Here's a partial list that helps quantify the District's failure: a graduation rate of approximately 50%, only 11% of graduates reach four year colleges, LAUSD's finances are teetering on the brink of insolvency, there is a seeming lack of internal financial controls. (Last year the district "lost" some $200 million paying people who did not work for the district, according to the LAUSD Inspector General's report; more recently they "found" an extra $50 million in their budget, and they are now undertaking a massive teacher and other staff lay-off that will be another blow to many schools and their kids.)

You don't have to dig deep to find irregularities in LAUSD. Recently, under newly approved education reforms, several groups (teachers, new operators, charter operators, a group endorsed by Mayor Villaraigosa) submitted proposals to run one of the new academies at the Esteban Torres school in East L.A. The project was awarded to a group biding with the pilot developed by Inner City Struggle, whose Executive Director is Maria Brenes. Brenes is married to Luis Sanchez - LAUSD Board President Monica Garcia's chief of staff. Too cozy for comfort?

And how about the fact that for years, LAUSD Superintendent Ramon Cortines "moonlighted" on the board of Scholastic Books, earning him some $150,000 a year, and no one at LAUSD seemed to find this to be at all inappropriate - even though Scholastic holds a $10 million contract with the district.

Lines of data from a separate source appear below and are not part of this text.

-- ==== Sys2Proof/Laws/Codec.lean ====
section
/-! SUPPORT. Lengths and values of byte lists: numbers as bytes and back, and the length of an encoded codeword (R471). -/

namespace Sys2Proof.Laws

open Sys2Proof Sys2Proof.Machine

@[simp] theorem leBytes_length : ∀ n x : Nat, (leBytes n x).length = n
  | 0, _ => rfl
  | n + 1, x => by simp [leBytes, leBytes_length n]

/-- The bytes of a number, read back, are the number's low bytes. -/
theorem leNat_leBytes : ∀ n x : Nat, leNat (leBytes n x) = x % 256 ^ n
  | 0, x => by simp [leBytes, leNat, Nat.mod_one]
  | n + 1, x => by
    have h := leNat_leBytes n (x / 256)
    simp only [leBytes, leNat, h, BitVec.toNat_ofNat]
    rw [show 256 ^ (n + 1) = 256 * 256 ^ n from by rw [Nat.pow_succ, Nat.mul_comm], Nat.mod_mul]

theorem ldpcParity_length (cw : List Byte) (m : Nat) : ∀ (k i : Nat) (p : BitVec 256), (ldpcParity cw m k i p).length = k
  | 0, _, _ => rfl
  | k + 1, i, p => by simp [ldpcParity, ldpcParity_length cw m k]

/-- An encoded codeword has its information bytes and 32 bytes for each row. -/
theorem ldpcEncode_length (info : List Byte) (len : Nat) : (ldpcEncode info len).length = info.length + 32 * ldpcRows len := by
  simp only [ldpcEncode, List.length_append, List.length_flatMap, leBytes_length, List.map_const', ldpcParity_length,
    List.sum_replicate, smul_eq_mul]
  rw [Nat.mul_comm]

end Sys2Proof.Laws
end

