-- ==== Sys2Proof/WellFormed.lean ====
section
/-! DEFINITION. Which commands are well formed: every number that names a part of the block lies in the range the spec
gives that part in the largest build (R3, R4, R462), and data comes in the sizes the spec gives it. -/

namespace Sys2Proof

/-- A lane number (R3). -/
def laneOk (n : Nat) : Bool := decide (n < 64)

/-- A die number of a lane (R123). -/
def dieOk (d : Nat) : Bool := decide (d < 64)

/-- A pavilion number (R4). -/
def pavOk (p : Nat) : Bool := decide (p < 16)

/-- A junction number, which is also a fabric master port (R3, R29). -/
def juncOk (j : Nat) : Bool := decide (j < 8)

/-- A channel of a Causeway engine: 0 to 15 lane-bound, 16 to 23 general (R332). -/
def chanOk (c : Nat) : Bool := decide (c < 24)

/-- The windows a training offers: at most the 129 settings of a scan (R246). -/
def windowsOk (l : List (Nat × Nat)) : Bool := decide (l.length ≤ 32)

/-- The errors of reads name sectors of CFLASH and words in them (R410). -/
def errsOk (l : List ReadErr) : Bool := l.all (fun x => decide (x.sector < 1024) && x.bad.all (fun k => decide (k < 512)))
/-- The read errors of a reset, of the identity row too. -/
def resetErrsOk (l : List ReadErr) : Bool := l.all (fun x => decide (x.sector ≤ 1024) && x.bad.all (fun k => decide (k < 512)))

/-- Well-formed commands. -/
def Instr.wf : Instr → Bool
  | .powerOnReset _ => true
  | .blockReset _ => true
  | .brownOutReset _ => true
  | .controlStoreLoad n errs => laneOk n && errsOk errs
  | .lxReady => true
  | .laneStart n dies errs => laneOk n && dies.all (fun x => dieOk x.die && windowsOk x.windows) && errsOk errs
  | .dieTrain n d w => laneOk n && dieOk d && windowsOk w
  | .tick _ _ _ _ => true
  | .laneSlipEvent n => laneOk n
  | .frameBuild n => laneOk n
  | .suspendEarliestReached n d => laneOk n && dieOk d
  | .suspendHoldExpiry n d => laneOk n && dieOk d
  | .ps1Entry n => laneOk n
  | .epochAdvance => true
  | .epochWrite _ _ => true
  | .boardTempWrite _ _ => true
  | .boardTempStale => true
  | .tickCtrlWrite _ _ => true
  | .milepostLoRead _ => true
  | .telemetrySample _ => true
  | .tollgatePeriod => true
  | .thermalLoop => true
  | .thermalTrip x => decide (x < 4)
  | .thermalRestart => true
  | .supplyWarning _ => true
  | .supplyWarningEnd _ _ => true
  | .refclkFail j => juncOk j
  | .idleSleepChange t _ _ => decide (t < 32)
  | .fabricReadReturn port id q _ _ => juncOk port && decide (id < 256) && decide (q < 4)
  | .fabricWriteAck port id _ => juncOk port && decide (id < 256)
  | .fabricResponseTimeout port _ id => juncOk port && decide (id < 256)
  | .registerWrite a _ _ _ => decide (a < 0x400000) && decide (a % 4 = 0)
  | .sqDoorbell p q _ _ => pavOk p && decide (q.getD 0 < 4096)
  | .cqDoorbell p q _ _ => pavOk p && decide (q.getD 0 < 2048)
  | .pavilionFetch => true
  | .entryCheck p => pavOk p
  | .chainTimeout p q => pavOk p && decide (q.getD 0 < 4096)
  | .pvErrRead p _ _ => pavOk p
  | .poolEntry n => laneOk n
  | .completionAccept c s => decide (c < 2064) && decide (s ≤ 64)
  | .sqCreate p => pavOk p
  | .sqDelete p => pavOk p
  | .cqCreate p => pavOk p
  | .cqDelete p => pavOk p
  | .sqResume p => pavOk p
  | .vectorBind p => pavOk p
  | .keyCreate p => pavOk p
  | .keyLoad p => pavOk p
  | .keyExport p => pavOk p
  | .keyDestroy p => pavOk p
  | .stripeOpen p => pavOk p
  | .stripeAdd p => pavOk p
  | .stripeClose p => pavOk p
  | .stripeCloseTaken n s => laneOk n && decide (s < 256)
  | .identify p => pavOk p
  | .abort p => pavOk p
  | .abortRequest n => laneOk n
  | .read n _ i => laneOk n && decide (i < 16)
  | .prog n _ i => laneOk n && decide (i < 16)
  | .append n _ i => laneOk n && decide (i < 16)
  | .erase n _ i => laneOk n && decide (i < 16)
  | .eraseVerify n _ i => laneOk n && decide (i < 16)
  | .relocate n _ i => laneOk n && decide (i < 16)
  | .sample n _ i => laneOk n && decide (i < 16)
  | .fence n _ i => laneOk n && decide (i < 16)
  | .wait n _ i => laneOk n && decide (i < 16)
  | .waitTimeout n _ i => laneOk n && decide (i < 16)
  | .signal n _ i => laneOk n && decide (i < 16)
  | .featureGet n _ i => laneOk n && decide (i < 16)
  | .featureSet n _ i => laneOk n && decide (i < 16)
  | .dieStatus n _ i => laneOk n && decide (i < 16)
  | .train n _ i => laneOk n && decide (i < 16)
  | .raw n _ i => laneOk n && decide (i < 16)
  | .nop n _ i => laneOk n && decide (i < 16)
  | .waymarkWrite n _ _ => laneOk n
  | .microRoutineStart n => laneOk n
  | .phyCycleQueueEntry n _ => laneOk n
  | .mwNop n => laneOk n
  | .mwEnd n => laneOk n
  | .mwJmp n => laneOk n
  | .mwJz n => laneOk n
  | .mwJnz n => laneOk n
  | .mwCall n => laneOk n
  | .mwRet n => laneOk n
  | .mwLoop n => laneOk n
  | .mwMovi n => laneOk n
  | .mwMovh n => laneOk n
  | .mwMov n => laneOk n
  | .mwAdd n => laneOk n
  | .mwSub n => laneOk n
  | .mwAnd n => laneOk n
  | .mwOr n => laneOk n
  | .mwXor n => laneOk n
  | .mwShl n => laneOk n
  | .mwShr n => laneOk n
  | .mwAddi n => laneOk n
  | .mwTst n => laneOk n
  | .mwLdp n => laneOk n
  | .mwTmask n => laneOk n
  | .tmaskForcedClose n => laneOk n
  | .mwCe n => laneOk n
  | .mwCeoff n => laneOk n
  | .mwCmd n => laneOk n
  | .mwConf n => laneOk n
  | .mwAdr n => laneOk n
  | .mwAdrc n => laneOk n
  | .mwAdrr n => laneOk n
  | .mwTw n => laneOk n
  | .mwDly n => laneOk n
  | .mwDin n => laneOk n
  | .mwDout n => laneOk n
  | .mwPin n => laneOk n
  | .mwPout n _ => laneOk n
  | .mwStat n _ => laneOk n
  | .mwWrb n _ => laneOk n
  | .rbNChange n ce _ => laneOk n && decide (ce < 16)
  | .statusPoll n d => laneOk n && dieOk d
  | .dieReady n d => laneOk n && dieOk d
  | .operationTimeLimit n d _ => laneOk n && dieOk d
  | .dieTempPoll n d _ => laneOk n && dieOk d
  | .retrainDeferExpiry n d => laneOk n && dieOk d
  | .hardDecodeDone n _ _ _ => laneOk n
  | .softDecodeStart j d => juncOk j && decide (d < 4)
  | .softDecodeDone j d _ => juncOk j && decide (d < 4)
  | .cwJobFinish j c => juncOk j && decide (c < 16)
  | .machineCheck n => laneOk n
  | .watchdogExpiry n => laneOk n
  | .controlStoreReload n errs => laneOk n && errsOk errs
  | .laneReset n _ _ => laneOk n
  | .pvCfgWrite p _ _ => pavOk p
  | .pvReset p _ _ => pavOk p
  | .pvResetDone p => pavOk p
  | .pvAdmEnable p _ _ => pavOk p
  | .pvAdmDisable p _ _ => pavOk p
  | .pvAdmResume p _ _ => pavOk p
  | .sysStageWrite _ _ _ => true
  | .sysUrecWrite _ _ _ => true
  | .familyTableWrite o _ _ _ => decide (o < 0x4000) && decide (o % 4 = 0)
  | .cwLoad j c _ _ => juncOk j && chanOk c
  | .cwDisable j c _ _ => juncOk j && chanOk c
  | .cwDisableClear j c _ _ => juncOk j && chanOk c
  | .cwProgramWrite j g i _ _ _ => juncOk j && decide (g < 8) && decide (i < 32)
  | .cwEventWrite j _ _ _ => juncOk j
  | .cwMove j c => juncOk j && chanOk c
  | .cwLoop j c => juncOk j && chanOk c
  | .cwWait j c => juncOk j && chanOk c
  | .cwSignal j c => juncOk j && chanOk c
  | .cwEnd j c => juncOk j && chanOk c
  | .cwDrainComplete j c => juncOk j && chanOk c
  | .icClaim t _ => decide (t < 32)
  | .icComplete t _ _ => decide (t < 32)
  | .moderationTimeout x => decide (0 < x) && decide (x < 1024)
  | .icSrcCfgWrite x _ _ _ => decide (0 < x) && decide (x < 1024)
  | .vlogPop _ _ => true
  | .keyArm _ _ => true
  | .keyZeroise _ _ => true
  | .wrapKeyLoad _ _ => true
  | .wrapKeyClear _ _ => true
  | .rngReseed _ _ => true
  | .rngRestart _ _ => true
  | .rngHealthFail => true
  | .rngDataRead _ => true
  | .attStart _ _ => true
  | .cfSequenceStep o _ _ _ => decide (o = 0) || decide (o = 4) || decide (o = 8)
  | .cfSequenceTimeout => true
  | .wordProg _ _ => true
  | .sectorErase _ _ => true
  | .rowProg _ _ => true
  | .protProg _ _ => true
  | .protErase _ _ => true
  | .protLock _ _ => true
  | .protUnlock _ _ => true
  | .cfCommandEnd _ => true
  | .cfProtClose _ _ => true
  | .cfWindowRead o _ _ _ _ => decide (o < 0x8000) && decide (o % 4 = 0)
  | .pmReqPs2 _ _ => true
  | .pmReqPs3 _ _ => true
  | .pmReqCancel _ _ => true
  | .ps2Entry => true
  | .ps2Exit => true
  | .ps3Entry => true
  | .pmWake _ _ => true
  | .atriskRelease _ _ => true
  | .atriskLaneRelease _ _ _ => true
  | .scrubWord lane _ _ _ _ _ => laneOk (lane.getD 0)
  | .mpTestArm _ _ => true
  | .mpTestGo _ _ => true
  | .fabricCredit port chan => juncOk (port.getD 0) && decide (chan < 4)
  | .resetDeassert errs _ => resetErrsOk errs
  | .vddCoreRestored errs _ => resetErrsOk errs
  | .comparator105cChange x _ => decide (x < 4)
  | .pvSrcTgtWrite p _ _ => pavOk p
  | .rcRegisterRead a _ _ => decide (a < 0x400000) && decide (a % 4 = 0)
  | .drbgInstantiated => true

end Sys2Proof
end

While this stark reality seems intractable, a harbinger of total collapse of our democracy, it is not.
Corruption in the LAUSD can be rooted out through effective law enforcement.
Voters can remove the paid and bought for politicians who have run the system as a personal power and economic base.  These are the politicians - for they cannot be confused with leaders - who have thrust the LAUSD into near bankruptcy, both financial and moral.
Great teachers can be identified and supported. Throughout the LAUSD there are brilliant teachers that know the system is broken and needs to be rebuilt from A-Z. These teachers are a critical part of the solution and need to be nurtured with resources and opportunities to innovate.  And they also need effective allies to push back the ravenous bureaucracy that every day consumes their best efforts.
Parents can be inculcated with an ethos of educational excellence - and made full partners in the success of their kid's education. Parents need to do their homework. They need to know that there's a geometry quiz on Tuesday and that a drug dealer was arrested around the block from the school last week. They need to know what their kids are up against, and support them.
While the evidence of LAUSD's failure is overwhelming, we must focus on solutions that transform education outcomes for today's kids, as well as tomorrow's. This is a crisis that demands energetic leadership and execution.
The idea that we can wait, to paraphrase Martin Luther King Jr., for the system to somehow fix itself is unacceptable.  The lives of the approximately 700,000 students currently in the LAUSD are at stake.  The future of our city is inextricably bound to the success of public education.  And the potential for America to maintain and extend its global leadership is also in play.
The time has come for the entire community to come together to seek a radical solution to the LAUSD problem.
No more step by step fights to gain minor victories. No more protracted, theatrical deliberations that are meant to stall reform and protect vested interests at the expense of our kids. We must have the vision and courage to break the grip of special interests and work tirelessly and with complete focus, to create a new public education system that will be the pride of the nation - and propel Los Angeles to its rightful place as the envisioned Metropolis of the West, a place of promise and fulfillment.
A true democracy can only exist if the citizen is properly and broadly educated to be an informed participant in the political system.  Universal public education, as the founding fathers foresaw, confers benefits to the nation's economic progress.  Better educated people could more easily develop new industries and more ably manage America's thriving capitalist economy.
Indeed, we have seen the fruits of that vision in America's global leadership over the last century. Our founders knew it: the future of the United States' greatness will be driven by a world-class public education system.